* _Try it_
The answer should contain every entry below, copied exactly.
**** Records ****
-- ==== Sys2Proof/Syntax.lean ====
section
/-!
DEFINITION. The commands of the block: one constructor for each row of the opcode table, in its order, with the operands
that a command carries. An operand of a physical kind (a level, an
outcome, an upset) says what the outside world does.
-/
namespace Sys2Proof

open Sys2Proof.Machine
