-- ==== Sys2Proof/Config.lean ====
section
/-!
DEFINITION. What the manual leaves open: constants without a body, so that no proof can see their values
(assumptions 1 and 2), and the functions that it names but takes from other standards (assumption 3).
-/
namespace Sys2Proof.Config

/-- A free value: applied to a counter of the state that every use advances, so two uses are unrelated.
DESIGN CHOICE (assumption 1): the manual states no value where this one stands. -/
opaque freeBits : Nat → BitVec 64

/-- SHA-256 (R469, R472): the manual names the standard and does not restate it.  UNVERIFIED (assumption 3): no
statement rests on a property of it. -/
opaque sha256 : List (BitVec 8) → BitVec 256

/-- HSS verification of a message under the bytes of a public key, with the bytes from which the signature is taken
(R470–R472): named by the manual, not restated; so are the parameter sets of R471 (assumption 3). -/
opaque hssVerify : List (BitVec 8) → List (BitVec 8) → List (BitVec 8) → Bool

/-- Byte `i` of the identity key's signature with index `c` of a message (R479, R481; assumption 3). -/
opaque idSign : Nat → List (BitVec 8) → Nat → BitVec 8

/-- Byte `i` of the 60-byte identity public key (R479; assumption 3). -/
opaque idPub : Nat → BitVec 8

/-- What is programmed into the OTP when the device is made (R468): hashes of key slots 0–3, UNHITCH, DEBUG_DISABLE
(assumption 17). -/
opaque otpSlot : Nat → BitVec 256
opaque otpUnhitch : Bool
opaque otpDebugOff : Bool

/-- The bits of a NaN, or of another float result that IEEE 754 and the manual leave open, as a function of the operation
and its operands (assumption 1). -/
opaque nanBits : Nat → BitVec 32 → BitVec 32 → BitVec 32 → BitVec 32

/-- Which operand a float minimum or maximum takes where IEEE 754 leaves it open (assumption 1). -/
opaque freePick : Nat → BitVec 32 → BitVec 32 → Bool

/-- The CRC-32 that a Wenam transfer carries (R18), as a function of what it carries: the manual gives its width, and
neither polynomial nor the bits of a transfer (assumption 119). -/
opaque linkCrc {α : Type} : α → BitVec 32

/-- The selected edges of the clock of external modulator `n` (falling ones or rising ones) before an instant in EU: the
outside world's, in no unit's control (R66; assumption 126). -/
opaque sxEdges : Nat → Bool → Nat → Nat

/-- The taps of the compensation filter of the precise path, which the manual does not give (R78; assumption 9): tap `i` of
the first 16; the filter is symmetric. -/
opaque pFir : Nat → Int

/-- The words of the bogies' ROM that the manual does not give: the bodies of the twelve routines and the words between
the stubs (assumption 1). -/
opaque romWord : Nat → BitVec 144

/-- The gain of the second-order integrator of GRID_PLL, which the manual does not give (R210; assumption 16). -/
opaque sogiGain : BitVec 32

/-- Whether a ROM address lies in the routine of an ID: the manual gives the stubs alone (R193, R194; assumption 1). -/
opaque romHas : Nat → Nat → Bool

/-- The error of a CORDIC result or of another result that the manual gives within bounds only (R179), as a function of
the unit and its operands (assumption 1). -/
opaque errBits : Nat → BitVec 32 → BitVec 32 → BitVec 32 → BitVec 64

end Sys2Proof.Config
end

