-- ==== Sys2Proof/Machine/Addr.lean ====
section
/-!
DEFINITION. The addresses of the registers of the register map, one name per register (BLOCK_NAME of R10), with
the instance number as argument where the manual numbers instances.
-/
namespace Sys2Proof.Machine.A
****
* _Response to the exercise_
-- ==== Sys2Proof/Syntax.lean ====
section
/-!
DEFINITION. The commands of the block: one constructor for each row of the opcode table, in its order, with the operands
that a command carries. An operand of a physical kind (a level, an
outcome, an upset) says what the outside world does.
-/
namespace Sys2Proof

open Sys2Proof.Machine
-- ==== Sys2Proof/Config.lean ====
section
/-!
DEFINITION. What the manual leaves open: constants without a body, so that no proof can see their values
(assumptions 1 and 2), and the functions that it names but takes from other standards (assumption 3).
-/
namespace Sys2Proof.Config

/-- A free value: applied to a counter of the state that every use advances, so two uses are unrelated.
DESIGN CHOICE (assumption 1): the manual states no value where this one stands. -/
opaque freeBits : Nat → BitVec 64

/-- SHA-256 (R469, R472): the manual names the standard and does not restate it.  UNVERIFIED (assumption 3): no
statement rests on a property of it. -/
opaque sha256 : List (BitVec 8) → BitVec 256

/-- HSS verification of a message under the bytes of a public key, with the bytes from which the signature is taken
(R470–R472): named by the manual, not restated; so are the parameter sets of R471 (assumption 3). -/
opaque hssVerify : List (BitVec 8) → List (BitVec 8) → List (BitVec 8) → Bool

/-- Byte `i` of the identity key's signature with index `c` of a message (R479, R481; assumption 3). -/
opaque idSign : Nat → List (BitVec 8) → Nat → BitVec 8

/-- Byte `i` of the 60-byte identity public key (R479; assumption 3). -/
opaque idPub : Nat → BitVec 8

/-- What is programmed into the OTP when the device is made (R468): hashes of key slots 0–3, UNHITCH, DEBUG_DISABLE
(assumption 17). -/
opaque otpSlot : Nat → BitVec 256
opaque otpUnhitch : Bool
opaque otpDebugOff : Bool

/-- The bits of a NaN, or of another float result that IEEE 754 and the manual leave open, as a function of the operation
and its operands (assumption 1). -/
opaque nanBits : Nat → BitVec 32 → BitVec 32 → BitVec 32 → BitVec 32

/-- Which operand a float minimum or maximum takes where IEEE 754 leaves it open (assumption 1). -/
opaque freePick : Nat → BitVec 32 → BitVec 32 → Bool

/-- The CRC-32 that a Wenam transfer carries (R18), as a function of what it carries: the manual gives its width, and
neither polynomial nor the bits of a transfer (assumption 119). -/
opaque linkCrc {α : Type} : α → BitVec 32

/-- The selected edges of the clock of external modulator `n` (falling ones or rising ones) before an instant in EU: the
outside world's, in no unit's control (R66; assumption 126). -/
opaque sxEdges : Nat → Bool → Nat → Nat

/-- The taps of the compensation filter of the precise path, which the manual does not give (R78; assumption 9): tap `i` of
the first 16; the filter is symmetric. -/
opaque pFir : Nat → Int

/-- The words of the bogies' ROM that the manual does not give: the bodies of the twelve routines and the words between
the stubs (assumption 1). -/
opaque romWord : Nat → BitVec 144

/-- The gain of the second-order integrator of GRID_PLL, which the manual does not give (R210; assumption 16). -/
opaque sogiGain : BitVec 32

/-- Whether a ROM address lies in the routine of an ID: the manual gives the stubs alone (R193, R194; assumption 1). -/
opaque romHas : Nat → Nat → Bool

/-- The error of a CORDIC result or of another result that the manual gives within bounds only (R179), as a function of
the unit and its operands (assumption 1). -/
opaque errBits : Nat → BitVec 32 → BitVec 32 → BitVec 32 → BitVec 64

end Sys2Proof.Config
end

-- ==== Sys2Proof/Machine/Addr.lean ====
section
/-!
DEFINITION. The addresses of the registers of the register map, one name per register (BLOCK_NAME of R10), with
the instance number as argument where the manual numbers instances.
-/
namespace Sys2Proof.Machine.A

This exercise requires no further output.